Inizialmente le statue presenti erano ottantotto, sei furono distrutte dall’esercito di Napoleone perché ritraenti tutte dogi veneziani e al loro posto furono messi quattro obelischi ma due plinti rimasero vuoti.
Da qualche settimana il dibattito a Padova sembra essere accesissimo.
I consiglieri comunali Simone Pillitteri e Margherita Colonnello, coadiuvati da Anna Piva, cittadina padovana sensibile alle questioni di genere, il 21 dicembre hanno proposto di dedicare uno dei due piedistalli rimasti vuoti a Elena Lucrezia Corner Piscopia, nonché la prima donna al mondo ad aver ottenuto una laurea nel 1678 proprio a Padova.
La vita di Elena in quanto donna e personalità di cultura non fu semplice e non ottenne mai a pieno i riconoscimenti che le sarebbero spettati.
Figlia di un nobile della Repubblica di Venezia, ebbe un’educazione completa e invidiabile e dedicò anima e corpo agli studi letterari e teologici e diventò nota nei circoli culturali e agli eruditi del tempo e spesso fu invitata a partecipare a dibattiti.
Il padre chiese che la figlia potesse laurearsi in teologia all’Università di Padova, ma il cardinale Gregorio Barbarigo si oppose, in quanto sarebbe stato del tutto fuori luogo che una donna potesse acquisire il titolo di “dottore” e avrebbe significato addirittura mostrarsi ridicoli davanti al mondo intero.
Nonostante le durissime opposizioni, nel 1678, Elena ottenne finalmente la laurea che le spettava, conseguita però in filosofia piuttosto che in teologia come lei aveva sempre desiderato.
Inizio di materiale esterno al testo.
/-- A status poll is answered: both transactions are counted and both answers wait for message cells (R20, R282, R423). -/
theorem Dev.bbuPolled_answered {d : Dev} {m : Nat} (hm : m < d.bbus.length) (hport : 2 < d.twC.length) (a : BitVec 16 × Byte) :
    d.bbuBecomes (d.bbuPolled m (some a)) m ((d.bbu m).answered a.2) ∧
      (d.bbuPolled m (some a)).twc 2 = { (d.twc 2).asked with done := min 65535 ((d.twc 2).done + 2) } ∧
      sameBut 2 d.twC (d.bbuPolled m (some a)).twC ∧ (d.bbuPolled m (some a)).stat = d.stat ∧
      (d.bbuPolled m (some a)).die = { (d.bbuAsked m).die with
        inq := d.die.inq ++ [⟨0x14, leBytes 2 a.1.toNat, false⟩, ⟨0x14, [a.2], false⟩] } := by
  have hpolled : d.bbuPolled m (some a) = (d.bbuReplied m a).updBbu m fun b => b.answered a.2 := rfl
  obtain ⟨hown, hothers⟩ := Dev.port_of_updAt hport (d.bbuReplied_twC m a)
  have honly := d.bbuReplied_onlyIn m a
  rw [hpolled]
  exact ⟨Dev.bbuBecomes_updBbu_of (honly .bbus (by decide)) hm _, hown, hothers, honly .stat (by decide), d.bbuReplied_die m a⟩

section
variable {s : State} {m : Fin 4} {answer : Option (BitVec 16 × Byte)}

/-- BBU_STATUS_POLL where it is due: while the port is STUCK it fails at once, with nothing sent (R428), and a poll whose fourth
loss of arbitration came has no answer (R427). -/
theorem execBbuStatusPoll_due (hen : s.d.bbuEn m = true) (hcompat : s.d.bbuCompat m = false) (hdue : 64 ≤ (s.d.bbu m).pollN)
    (hbusy : s.d.twcBusy 2 = false) :
    ∃ f : Dev → Dev, exec (.bbuStatusPoll m answer) s = done f s ∧
      f s.d = if (s.d.twc 2).stuck then (s.d.twGone 2 (s.d.fld (bbuPg m) 0x40 22 16)).updBbu m Bbu.missed
        else s.d.bbuPolled m (if (s.d.twc 2).arbFail then none else answer) := by
  have hrun : ¬(s.d.twcBusy 2 || !s.d.bbuEn m || s.d.bbuCompat m || decide ((s.d.bbu m).pollN < 64)) = true := by
    simp [hen, hcompat, hbusy, hdue]
  refine ⟨_, rfl, (if_neg hrun).trans (congrArg (ite _ _) ?_)⟩
  unfold Dev.bbuPolled
  cases (if (s.d.twc 2).arbFail = true then none else answer) with
  | some a => rfl
  | none =>
    obtain ⟨hbbus, -⟩ := s.d.bbuUnheard_keeps m
    dsimp only
    rw [← Dev.bbu_congr hbbus m]
    rfl

end

/-! ### A module that has come -/

/-- The block in which the serial number of module `m` has been read (R282, R423). -/
def Dev.bbuSerialRead (d : Dev) (m : Nat) (serial : BitVec 64) : Dev :=
  ((d.sendRead 2 (d.fld (bbuPg m) 0x40 22 16) 0x9E).twDone 2 1).inBlock 0x14 (leBytes 8 serial.toNat)

theorem Dev.bbuSerialRead_onlyIn (d : Dev) (m : Nat) (serial : BitVec 64) : Dev.onlyIn [.die, .twC] d (d.bbuSerialRead m serial) :=
  Dev.onlyIn_via (Dev.inBlock_onlyIn _ _ _) (by decide)
    (Dev.onlyIn_via (Dev.twDone_onlyIn _ _ _) (by decide) (Dev.onlyIn_mono (Dev.sendRead_onlyIn _ _ _ _) (by decide)))

/-- The block in which module `m`, its serial number read, is in its first estimate (R282, R283). -/
def Dev.bbuArrived (d : Dev) (m : Nat) (serial : BitVec 64) : Dev :=
  ((d.bbuSerialRead m serial).updBbu m fun b => { b with newPresence := false, serial := serial.toNat }).bbuStart m

theorem Dev.bbuArrived_onlyIn (d : Dev) (m : Nat) (serial : BitVec 64) :
    Dev.onlyIn [.die, .bbus, .twC] d (d.bbuArrived m serial) :=
  Dev.onlyIn_via (Dev.bbuStart_onlyIn _ _) (by decide)
    (Dev.onlyIn_via (Dev.updBbu_onlyIn _ _ _) (by decide) (Dev.onlyIn_mono (d.bbuSerialRead_onlyIn m serial) (by decide)))

theorem Dev.bbuArrived_die (d : Dev) (m : Nat) (serial : BitVec 64) :
    (d.bbuArrived m serial).die = { d.die with
      sent := readBlk 2 (d.fld (bbuPg m) 0x40 22 16) 0x9E :: d.die.sent,
      inq := d.die.inq ++ [⟨0x14, leBytes 8 serial.toNat, false⟩] } := rfl

theorem Dev.bbuArrived_twC (d : Dev) (m : Nat) (serial : BitVec 64) :
    (d.bbuArrived m serial).twC = updAt d.twC 2 fun t => { t with done := min 65535 (t.done + 1) } := rfl

section
variable {s : State} {m : Fin 4}

/-- BBU_INSERTION where it is due and the port can be used. -/
theorem execBbuInsertion_comes {serial : BitVec 64} (hnew : (s.d.bbu m).newPresence = true) (habsent : (s.d.bbu m).present = false)
    (hbusy : s.d.twcBusy 2 = false) (hstuck : (s.d.twc 2).stuck = false) :
    ∃ f : Dev → Dev, exec (.bbuInsertion m serial) s = done f s ∧
      f s.d = ((s.d.bbuArrived m serial).bbuIdentify m false).occur (bbuPg m) 0 := by
  have hrun : ¬(s.d.twcBusy 2 || !(s.d.bbu m).newPresence || (s.d.bbu m).present) = true := by simp [hnew, habsent, hbusy]
  exact ⟨_, rfl, (if_neg hrun).trans (if_neg (Bool.eq_false_iff.mp hstuck))⟩

end

/-! ### The events -/

/-- Settles O40: each command by the block that it answers; a status poll by its answer and by whether it is the first attempt. -/
theorem batteryEvents : Obligations.BatteryEvents := by
  refine ⟨fun s m hshape hen hinv hcause => ?countInvalid, fun s m hshape hseen hempty _ => ?fullAnchor,
    fun s m hshape hpresent hlow hword => ?emptyAnchor, fun s m hshape hlow hempty hq hst => ?reserve,
    fun s m answer hshape hen hcompat hdue hbusy hstuck => ?poll, fun s m answer hshape hen hcompat hdue hbusy hstuck => ?pollStuck,
    fun s m serial hshape hnew habsent hbusy hstuck => ?insertion, fun s m hshape hpresent habsent => ?removal,
    fun s m hshape hst hid => ?estimate, fun s m hshape hcompat hen hswap habsent => ?swap, fun s m hshape hnaks => ?chgComm⟩
  case countInvalid =>
    have hcond : (s.d.bbuEn m && !(s.d.bbu m).countInv && (decide (5 ≤ (s.d.bbu m).gapRun) || (s.d.bbu m).uncounted)) = true := by
      simp [hen, hinv, hcause]
    refine (completes_learningEnded hshape rfl (if_pos hcond)).imp fun e => ?_
    rintro ⟨hkeeps, ⟨res, l, hmod, hothers⟩, hstat⟩
    exact ⟨hkeeps, congrArg Bbu.countInv hmod, congrArg Bbu.allow hmod, congrArg Bbu.learning hmod, hothers, hstat⟩
  case fullAnchor =>
    refine (completes_updBbu hshape rfl (if_pos (by rw [hseen, hempty]; rfl)) rfl (Dev.onlyIn_refl _ _) (by decide)).imp fun e => ?_
    rintro ⟨hmod, -⟩
    exact hmod
  case emptyAnchor =>
    have hcond : ((s.d.bbu m).present && decide (2 ≤ (s.d.bbu m).vLow) && decide (s.d.bbuWord m < -(s.d.deadband m))) = true := by
      simp [hpresent, hlow, hword]
    refine (completes_updBbu hshape rfl (if_pos hcond) rfl (Dev.onlyIn_refl _ _) (by decide)).imp fun e => ?_
    rintro ⟨hmod, -⟩
    exact hmod
  case reserve =>
    have hcond : ((s.d.bbu m).low && !(s.d.bbu m).emptyDue && (s.d.bbu m).q == 0 &&
        ((s.d.bbu m).st == .estimated || (s.d.bbu m).st == .anchored)) = true := by
      simp [hlow, hempty, hq, hst]
    obtain ⟨r, l, ⟨hmod, hothers⟩, hrelearn⟩ := Dev.bbuBecomes_reserved_stored (Dev.bbu_lt hshape m)
    refine completes_done (e := (s.d.bbuReserved m).bbuStore m) rfl (if_pos hcond)
      (Dev.onlyIn_via (Dev.bbuStore_onlyIn _ _) (by decide)
        (Dev.onlyIn_via (Dev.occur_onlyIn _ _ _) (by decide) (Dev.onlyIn_mono (Dev.updBbu_onlyIn _ _ _) (by decide))))
      ⟨?_, ?_, fun hheld => Dev.bbuStore_nv_of_held (d := s.d.bbuReserved m) hheld m,
        fun hfree => Dev.bbuStore_therm_of_free (d := s.d.bbuReserved m) hfree m, hothers,
        Dev.recorded_congr (Dev.bbuStore_stat _ _) (Dev.recorded_occur_of rfl _ _)⟩
    · rw [hmod]; rfl
    · rw [hmod]; exact congrArg some hrelearn
  case poll =>
    have hm := Dev.bbu_lt hshape m
    have hport := Dev.tw4_lt hshape
    obtain ⟨f, hexec, hf⟩ := execBbuStatusPoll_due (answer := answer) hen hcompat hdue hbusy
    refine completes_done hexec (hf.trans (if_neg (Bool.eq_false_iff.mp hstuck))) (s.d.bbuPolled_onlyIn m _) ?_
    dsimp only
    generalize (if (s.d.twc 2).arbFail = true then none else answer) = heard
    cases heard with
    | some a =>
      obtain ⟨⟨hmod, hothers⟩, hown, hports, hstat, hdie⟩ := Dev.bbuPolled_answered hm hport a
      exact ⟨hothers, hports, congrArg Bbu.pollN hmod, congrArg Bbu.pollAgain hmod, congrArg Bbu.misses hmod,
        congrArg Bbu.statusOk hmod, congrArg Bbu.term hmod, congrArg Bbu.newPresence hmod,
        (congrArg Bbu.st hmod).trans (Bbu.answered_st _ _), hown, hstat, hdie⟩
    | none =>
      obtain ⟨-, -, hsent⟩ := s.d.bbuUnheard_keeps m
      cases hagain : (s.d.bbu m).pollAgain with
      | false =>
        obtain ⟨⟨hmod, hothers⟩, hown, hports, hdie, hstat⟩ := Dev.bbuPolled_putOff hm hport hagain
        exact ⟨hothers, hports, hdie.trans hsent, Dev.recorded_bbuUnheard hstat, hmod, hown⟩
      | true =>
        obtain ⟨⟨hmod, hothers⟩, hown, hports, hdie, hstat⟩ := Dev.bbuPolled_missed hm hport hagain
        refine ⟨hothers, hports, hdie.trans hsent, Dev.recorded_bbuUnheard hstat, hmod.trans ?_, hown⟩
        rw [Bbu.missed, hagain]; rfl
  case pollStuck =>
    have hport := Dev.tw4_lt hshape
    obtain ⟨f, hexec, hf⟩ := execBbuStatusPoll_due (answer := answer) hen hcompat hdue hbusy
    have hgone := Dev.twGone_onlyIn s.d 2 (s.d.fld (bbuPg m) 0x40 22 16)
    obtain ⟨hmod, hothers⟩ := Dev.bbuBecomes_updBbu_of (hgone .bbus (by decide)) (Dev.bbu_lt hshape m) Bbu.missed
    obtain ⟨hown, hports⟩ := Dev.port_of_updAt hport (s.d.updTwC_twC 2 fun t =>
      { t with failed := satInc 65535 t.failed, addr := s.d.fld (bbuPg m) 0x40 22 16 })
    exact completes_done hexec (hf.trans (if_pos hstuck))
      (Dev.onlyIn_via (Dev.updBbu_onlyIn _ _ _) (by decide) (Dev.onlyIn_mono hgone (by decide)))
      ⟨hothers, hports, hmod, hown⟩
  case insertion =>
    have hm := Dev.bbu_lt hshape m
    have hport := Dev.tw4_lt hshape
    obtain ⟨f, hexec, hf⟩ := execBbuInsertion_comes (serial := serial) hnew habsent hbusy hstuck
    have honly := (s.d.bbuArrived m serial).bbuIdentify_onlyIn m false
    have hread := (s.d.bbuSerialRead_onlyIn m serial) .bbus (by decide)
    have harrived : s.d.bbuBecomes (s.d.bbuArrived m serial) m _ := (Dev.bbuBecomes_updBbu_of hread hm _).updBbu hm _
    obtain ⟨c, n, r, res, l, hmod, hothers⟩ := harrived.bbuIdentify hm false
    obtain ⟨hown, hports⟩ := Dev.port_of_updAt hport ((honly .twC (by decide)).trans (s.d.bbuArrived_twC m serial))
    have hrecorded := (s.d.bbuArrived m serial).statOf_bbuIdentify_occur m.isLt false 0
    have harrivedStat : (s.d.bbuArrived m serial).stat = s.d.stat := s.d.bbuArrived_onlyIn m serial .stat (by decide)
    simp only [Dev.statOf_congr harrivedStat] at hrecorded
    exact completes_done hexec hf
      (Dev.onlyIn_via (Dev.occur_onlyIn _ _ _) (by decide)
        (Dev.onlyIn_via honly (by decide) (Dev.onlyIn_mono (s.d.bbuArrived_onlyIn m serial) (by decide))))
      ⟨(honly .die (by decide)).trans (s.d.bbuArrived_die m serial), hown, hports, congrArg Bbu.st hmod,
        congrArg Bbu.present hmod, congrArg Bbu.known hmod, congrArg Bbu.serial hmod, congrArg Bbu.newPresence hmod, hothers, hrecorded⟩
  case removal =>
    have hcond : ((s.d.bbu m).present && (if s.d.bbuCompat m then decide (2 ≤ (s.d.bbu m).absRun)
        else decide (3 ≤ (s.d.bbu m).misses))) = true := by
      rw [hpresent, Bool.true_and]
      split at habsent
      · rw [if_pos ‹_›]; exact decide_eq_true habsent
      · rw [if_neg ‹_›]; exact decide_eq_true habsent
    refine (completes_learningEnded hshape rfl (if_pos hcond)).imp fun e => ?_
    rintro ⟨hkeeps, ⟨res, l, hmod, hothers⟩, hstat⟩
    exact ⟨hkeeps, congrArg Bbu.gone hmod, congrArg Bbu.chgI hmod, congrArg Bbu.idDue hmod, congrArg Bbu.sendDue hmod,
      congrArg Bbu.st hmod, congrArg Bbu.present hmod, congrArg Bbu.chgOn hmod, congrArg Bbu.allow hmod, congrArg Bbu.known hmod,
      congrArg Bbu.learning hmod, hothers, hstat⟩
  case estimate =>
    intro b rest late v hwhen
    have honly := s.d.bbuClassChecked_onlyIn m
    refine (completes_updBbu (x := s.d.bbuClassChecked m) hshape rfl (if_pos ⟨hst, hid, hwhen⟩) (honly .bbus (by decide))
      (Dev.onlyIn_mono honly (by decide)) (by decide)).imp fun e => ?_
    rintro ⟨⟨hmod, hothers⟩, hstat⟩
    exact ⟨hmod, hothers, Dev.recorded_bbuClassChecked hstat⟩
  case swap =>
    have hm := Dev.bbu_lt hshape m
    have hcond : (s.d.bbuCompat m && s.d.bbuEn m && (s.d.bbu m).swapSeen && !(s.d.bbu m).present) = true := by
      simp [hcompat, hen, hswap, habsent]
    have hstart : s.d.bbuBecomes (s.d.bbuStart m) m _ := (s.d.bbuBecomes_refl m).updBbu hm _
    refine (completes_bbuRecorded rfl (if_pos hcond) (hstart.updBbu hm _)
      (Dev.onlyIn_trans (Dev.bbuStart_onlyIn _ _) (Dev.updBbu_onlyIn _ _ _))).imp fun e => ?_
    rintro ⟨⟨hmod, hothers⟩, hrecorded⟩
    exact ⟨congrArg Bbu.st hmod, congrArg Bbu.present hmod, congrArg Bbu.swapSeen hmod, congrArg Bbu.known hmod,
      congrArg Bbu.idInvalid hmod, congrArg Bbu.idDue hmod, congrArg Bbu.chgOn hmod, hothers, hrecorded⟩
  case chgComm =>
    refine (completes_bbuRecorded rfl (if_pos hnaks) ((s.d.bbuBecomes_refl m).updBbu (Dev.bbu_lt hshape m) _)
      (Dev.updBbu_onlyIn _ _ _)).imp fun e => ?_
    rintro ⟨⟨hmod, hothers⟩, hrecorded⟩
    exact ⟨hmod, hothers, hrecorded⟩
In ogni caso poco cambiò perché le fu proibito di insegnare in quanto donna.
La questione negli ultimi giorni pare essere esplosa tanto da creare un vero e proprio dibattito nazionale e tanti sono i pareri discordanti di chi lo ritiene un gesto “ancora troppo azzardato”.
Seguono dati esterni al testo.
/-- One auxiliary channel: working copies, compensator and gate schedule. -/
structure AuxCh where
  st : AuxState := .off
  ssceil : Nat := 0
  /-- Working copies of R264. -/
  per : Nat := 400
  duty : Nat := 0
  dtlh : Nat := 40
  dthl : Nat := 40
  /-- The copies of PERIOD, DTLH and DTHL for the period that the next boundary starts (R264, R265). -/
  perNext : Nat := 400
  dtlhNext : Nat := 40
  dthlNext : Nat := 40
  tgt : Nat := 0
  kp : Nat := 16
  ki : Nat := 1
  xratio : Nat := 16
  integ : Int := 0
  /-- Duty captured for the coming period, and the duty of the present one (R260, R263). -/
  dnext : Nat := 0
  dcur : Nat := 0
  /-- Levels the schedule and the force give the gates (R261, R276). -/
  xh : Bool := false
  xl : Bool := false
  /-- XLGn was high at the boundary of the present period (R260). -/
  xlAtB : Bool := false
  /-- Dead time running: 0 none, 1 before XHGn rises, 2 before XLGn rises (R261). -/
  dead : Nat := 0
  /-- Device times of the latest falls of XHGn and XLGn, none before the first (R261, R274). -/
  xhFall : Option Nat := none
  xlFall : Option Nat := none
  /-- The present period was limited, and limited periods in a row (R271). -/
  limited : Bool := false
  limRow : Nat := 0
  /-- Row 2 and row 3 of R274 hold until the next boundary (R268, R273). -/
  ovHold : Bool := false
  tripHold : Bool := false
  /-- Row 6 of R274 holds until the boundary (R272). -/
  revHold : Bool := false
  /-- Full freeze has reached a boundary (R274 row 4). -/
  frz : Bool := false
  /-- Periods of the blanking of R271 still to run. -/
  blank : Nat := 0
  /-- A disable waits for the boundary (R266). -/
  offPend : Bool := false
  /-- A force is in effect, and a force or release waits for its instant (R276). -/
  forced : Bool := false
  forcePend : Bool := false
  /-- A DUTY write waits for its first capture point, and whether it has missed one (R265). -/
  dutyNew : Bool := false
  dutyMiss : Bool := false
  /-- The latest captured DUTY write is used from the next period (R265). -/
  dutyTaken : Bool := false
  /-- Rounded feedback code of the latest conversion (R263). -/
  vfb : Nat := 0
  deriving DecidableEq, Repr

/-- The channels and the fan. -/
structure Aux where
  ch : Vector AuxCh 4 := Vector.replicate 4 {}
  /-- Duty applied in the present fan period, and the device time at which that period began (R277). -/
  fanCur : Nat := 0
  fanStart : Nat := 0
  /-- Writes of FAN_DUTY in the last 10 ns, newest first: device time and the value that stood before (R277). -/
  fanOlds : List (Nat × Nat) := []
  /-- RPM as it stood when the fan stalled (R278). -/
  rpm : Nat := 0
  /-- Device times of the latest tach edges, newest first, at most 16 (R278). -/
  tach : List Nat := []
  deriving DecidableEq, Repr

/-! ## Telemetry (R281 to R289) -/

/-- The sums of one base interval for a rail (R281, R283): samples, voltage in 1/4,096 of 0.5 mV, current in A, current
of the high ports in A, and the marks of R282. -/
structure RailAcc where
  n : Nat := 0
  v : Int := 0
  i : Rat := 0
  iin : Rat := 0
  sat : Bool := false
  search : Bool := false
  /-- The latest saturated sample was saturated below (R282). -/
  low : Bool := false
  deriving DecidableEq, Repr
Sulla notizia un’opinione fondamentale è stata quella di Daniela Mapelli, prima donna a ricoprire l’incarico di Magnifica Rettrice presso l’Università di Padova, la quale in un’intervista è intervenuta a favore della proposta, definendola un primo passo per dar spazio a tantissime donne che hanno fatto e stanno facendo la storia e con molta cautela, si può rimodernare una cultura ancora profondamente radicata e fondata su basi maschiliste.
La situazione è molto calda e nessuno sembra essersi ancora esposto in questi giorni.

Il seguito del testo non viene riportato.